Harriet also purchased another property on the northern boundary of the ‘Dalebrook’ erf. This
was erf No. 89626 which she acquired from the deceased estate of Oloff Truter. It was
wedge-shaped with the narrow end along the Main Road and the wide end along the mountain
side. It was on this erf that she built Douglas Cottage in 1872 as an orphanage and a home for
the destitute. Harriet prepared to return to England with her sister and Alice Pocklington in
July 1877 and duly appointed the Board of Executors to handle her affairs. She instructed
them to sell erf 89626, which included Douglas Cottage, to Mary Arthur head of the St.

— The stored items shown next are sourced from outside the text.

-- ==== Sys2Proof/Decode.lean ====
section
/-! DEFINITION. The words that the spec gives an encoding for. The command table gives its rows no bits, so no word spells a
command there. The spec does encode the words of a Tiller's program memory (R167, R168) and of the move engines' program
memory (R318): they are decoded and encoded here, for the image loader (R169, R171) and the enable check. -/
namespace Sys2Proof

/-- The command that a word spells by the bits of the command table: the table gives its rows no bits. -/
def decodeTableWord (_nbits _w : Nat) : Option Instr := none

/-- Bits `hi` to `lo` of a program word, as a bit vector of `n` bits. -/
def field (w : Word) (lo n : Nat) : BitVec n := BitVec.ofNat n (w.toNat / 2 ^ lo)

/-- One bit of a program word. -/
def bitAt (w : Word) (i : Nat) : Bool := w.getLsbD i

/-- The bits of `w` under `mask` are all 0. -/
def reservedClear (w : Word) (mask : Nat) : Bool := decide (w &&& BitVec.ofNat 32 mask = 0)

/-- A command, if it is well formed. -/
def accept (i : Instr) : Option Instr := if i.wf then some i else none

/-- The instruction of Tiller `n` that a program word holds (R167, R168), none for a word that R169 refuses. -/
def tillerDecode (n : Fin 64) (w : Word) : Option Instr :=
  let lanes := field w 23 4
  let cond := field w 20 3
  match (field w 27 5).toNat with
  | 0x00 => if reservedClear w 0x07FFFFFF then some (.tlNop n) else none
  | 0x01 => if reservedClear w 0x0000000F then accept (.mpy4 n lanes cond (field w 11 9) (field w 4 7)) else none
  | 0x02 => if reservedClear w 0x0000000F then accept (.mac4 n lanes cond (field w 11 9) (field w 4 7)) else none
  | 0x03 => if reservedClear w 0x0000000F then accept (.msu4 n lanes cond (field w 11 9) (field w 4 7)) else none
  | 0x04 =>
    if reservedClear w 0x00E00007 then accept (.ftap n (field w 25 2) (bitAt w 24) (field w 12 9) (field w 3 9)) else none
  | 0x05 =>
    if reservedClear w 0x00000007 then
      accept (.lda n lanes cond (bitAt w 19) (field w 10 9) (field w 4 6) (bitAt w 3))
    else none
  | 0x06 =>
    if reservedClear w 0x00000007 then
      accept (.st n lanes cond (bitAt w 19) (field w 10 9) (field w 4 6) (bitAt w 3))
    else none
  | 0x07 => if reservedClear w 0x000FFFFF then accept (.adda n (field w 25 2) (field w 23 2) cond) else none
  | 0x08 => if reservedClear w 0x000FFFFF then accept (.suba n (field w 25 2) (field w 23 2) cond) else none
  | 0x09 => if reservedClear w 0x000FFFFF then accept (.mova n (field w 25 2) (field w 23 2) cond) else none
  | 0x0A => if reservedClear w 0x0078000F then accept (.clamp n lanes (field w 10 9) (field w 4 6)) else none
  | 0x0B =>
    if reservedClear w 0x07F0000F then some (.tst n (bitAt w 19) (field w 10 9) (field w 5 5) (bitAt w 4)) else none
  | 0x0C => if reservedClear w 0x007FFFFF then accept (.clr n lanes) else none
  | 0x1F => if reservedClear w 0x07FFFFFF then some (.tlEnd n) else none
  | _ => none

/-- A program word from an opcode and its fields, each a value and the position of its lowest bit. -/
def packWord (op : Nat) (fs : List (Nat × Nat)) : Word :=
  fs.foldl (fun w f => w ||| BitVec.ofNat 32 (f.1 <<< f.2)) (BitVec.ofNat 32 (op <<< 27))

/-- A bit as a number. -/
def bitNat (b : Bool) : Nat := if b then 1 else 0

/-- The program word of a Tiller instruction (R168); none for any other command. -/
def tillerEncode : Instr → Option Word
  | .tlNop _ => some (packWord 0x00 [])
  | .mpy4 _ l c xa yq => some (packWord 0x01 [(l.toNat, 23), (c.toNat, 20), (xa.toNat, 11), (yq.toNat, 4)])
  | .mac4 _ l c xa yq => some (packWord 0x02 [(l.toNat, 23), (c.toNat, 20), (xa.toNat, 11), (yq.toNat, 4)])
  | .msu4 _ l c xa yq => some (packWord 0x03 [(l.toNat, 23), (c.toNat, 20), (xa.toNat, 11), (yq.toNat, 4)])
  | .ftap _ l sub xa ya => some (packWord 0x04 [(l.toNat, 25), (bitNat sub, 24), (xa.toNat, 12), (ya.toNat, 3)])
  | .lda _ l c sp a sh q =>
    some (packWord 0x05 [(l.toNat, 23), (c.toNat, 20), (bitNat sp, 19), (a.toNat, 10), (sh.toNat, 4), (bitNat q, 3)])
  | .st _ l c sp a sh q =>
    some (packWord 0x06 [(l.toNat, 23), (c.toNat, 20), (bitNat sp, 19), (a.toNat, 10), (sh.toNat, 4), (bitNat q, 3)])
  | .adda _ d s c => some (packWord 0x07 [(d.toNat, 25), (s.toNat, 23), (c.toNat, 20)])
  | .suba _ d s c => some (packWord 0x08 [(d.toNat, 25), (s.toNat, 23), (c.toNat, 20)])
  | .mova _ d s c => some (packWord 0x09 [(d.toNat, 25), (s.toNat, 23), (c.toNat, 20)])
  | .clamp _ l ya sh => some (packWord 0x0A [(l.toNat, 23), (ya.toNat, 10), (sh.toNat, 4)])
  | .tst _ sp a b inv => some (packWord 0x0B [(bitNat sp, 19), (a.toNat, 10), (b.toNat, 5), (bitNat inv, 4)])
  | .clr _ l => some (packWord 0x0C [(l.toNat, 23)])
  | .tlEnd _ => some (packWord 0x1F [])
  | _ => none

/-- The time of a Tiller instruction at the guarantee pace, in ns (R170). -/
def tillerTime : Instr → Nat
  | .mpy4 .. | .mac4 .. | .msu4 .. => 20
  | .ftap .. => 24
  | .st .. | .clamp .. => 12
  | .tlEnd .. => 16
  | _ => 8

/-- The words a move-engine instruction occupies, by its first word (R318). -/
def meLength (w0 : Word) : Nat :=
  match (field w0 28 4).toNat with
  | 1 => 5
  | 3 => if (field w0 25 3).toNat = 2 then 2 else 1
  | _ => 1

/-- The fields of a MOVE from its five words (R318). -/
def moveFields (w0 w1 w2 w3 w4 : Word) : MoveOp :=
  { barrier := bitAt w0 25, swap := bitAt w0 24, esize := field w0 22 2, streams := field w0 16 6,
    count := field w0 8 8, cond := bitAt w0 7, src := w1, dst := w2, sstr := field w3 0 16, dstr := field w3 16 16,
    sest := field w4 0 16, dest := field w4 16 16 }

/-- The WAIT that channel `c` reads (R321); none for a reserved kind or a nonzero reserved field. -/
def waitDecode (c : Fin 16) (w0 w1 : Word) : Option Instr :=
  let index := field w0 0 13
  let num := field w0 13 6
  if !reservedClear w0 0x01F80000 then none
  else
    match (field w0 25 3).toNat with
    | 0 => some (.meWaitSlot c index num)
    | 1 => some (.meWaitTiller c index num)
    | 2 => if reservedClear w1 0xFFFE0000 then some (.meWaitTime c (field w1 0 17)) else none
    | 3 => some (.meWaitBoundary c (bitAt w0 0))
    | 4 => if h : index.toNat < 16 then some (.meWaitFlag c ⟨index.toNat, h⟩) else none
    | _ => none

/-- The SIGNAL that channel `c` reads (R321); none for a reserved kind or a nonzero reserved field. -/
def signalDecode (c : Fin 16) (w0 : Word) : Option Instr :=
  let index := field w0 0 13
  if !reservedClear w0 0x01FFE000 then none
  else
    match (field w0 25 3).toNat with
    | 0 => some (.meSignalHandover c ⟨index.toNat, by have := index.isLt; omega⟩)
    | 1 => if h : index.toNat < 16 then some (.meSignalFlag c ⟨index.toNat, h⟩) else none
    | 2 => some (.meSignalEvent c index)
    | 3 => some (.meSignalDone c)
    | _ => none

/-- The instruction that channel `c` reads from the program words that start with `ws` (R318), none for words that the
enable check refuses with reason 0x78. -/
def meDecode (c : Fin 16) (ws : List Word) : Option Instr :=
  match ws with
  | [] => none
  | w0 :: rest =>
    match (field w0 28 4).toNat with
    | 1 =>
      match rest with
      | w1 :: w2 :: w3 :: w4 :: _ =>
        if !reservedClear w0 0x0000007F then none
        else
          let m := moveFields w0 w1 w2 w3 w4
          match (field w0 26 2).toNat with
          | 0 => some (.meMoveCopy c m)
          | 1 => accept (.meMovePack c m)
          | 2 => accept (.meMoveUnpack c m)
          | _ => none
      | _ => none
    | 2 => some (.meLoop c (field w0 16 12) (field w0 0 16))
    | 3 => waitDecode c w0 (rest.headD 0)
    | 4 => signalDecode c w0
    | _ => none

end Sys2Proof
end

George’s Orphanage at a nominal price of £150. Transfer was effected on 2 October 1877.
Mary Arthur continued to operate Douglas Cottage as a sea-side holiday home for orphans.
She transferred erf 89626 from her name to the St. George’s Orphanage on 14 October 1877.
This erf was sold by the St. George’s Orphanage to the Kalk Bay-Muizenberg Municipality in
1905 for £1659. In 1906 a sewage pumping-station was erected in front of Douglas Cottage.
This pumping-station, once it had been shut down in the early 1930s, became, after
renovations, a hall, a library, and now houses the Kalk Bay Community Centre. Douglas
Cottage remained a Council property and was demolished and then rebuilt in 1932.
Dalebrook House was sold by the Board of Executors on 5 December 1877 to Thomas
Johnson Anderson, a young man of 33, whose wife had died three years earlier. He took
transfer at a cost of £1,276 and Dalebrook House was then converted into a Boarding House.
On 21 November 1892, some fifteen years later, the property was sold by public auction. The
successful bidder was William George Anderson, father of Thomas Johnson Anderson. The
price realised was £1,250.
W. G. Anderson was a wealthy entrepreneur, property owner, and retired senior partner of the
merchant and shipping firm Anderson and Murison. The reason for his successful bid at a
public auction seems to indicate some support for his son as he was an elderly man at the time
of the auction (born 1803). He died in August 1893 at his home ‘Erin - go - Bragh’ in
Rondebosch, some nine months after his purchase of Dalebrook House.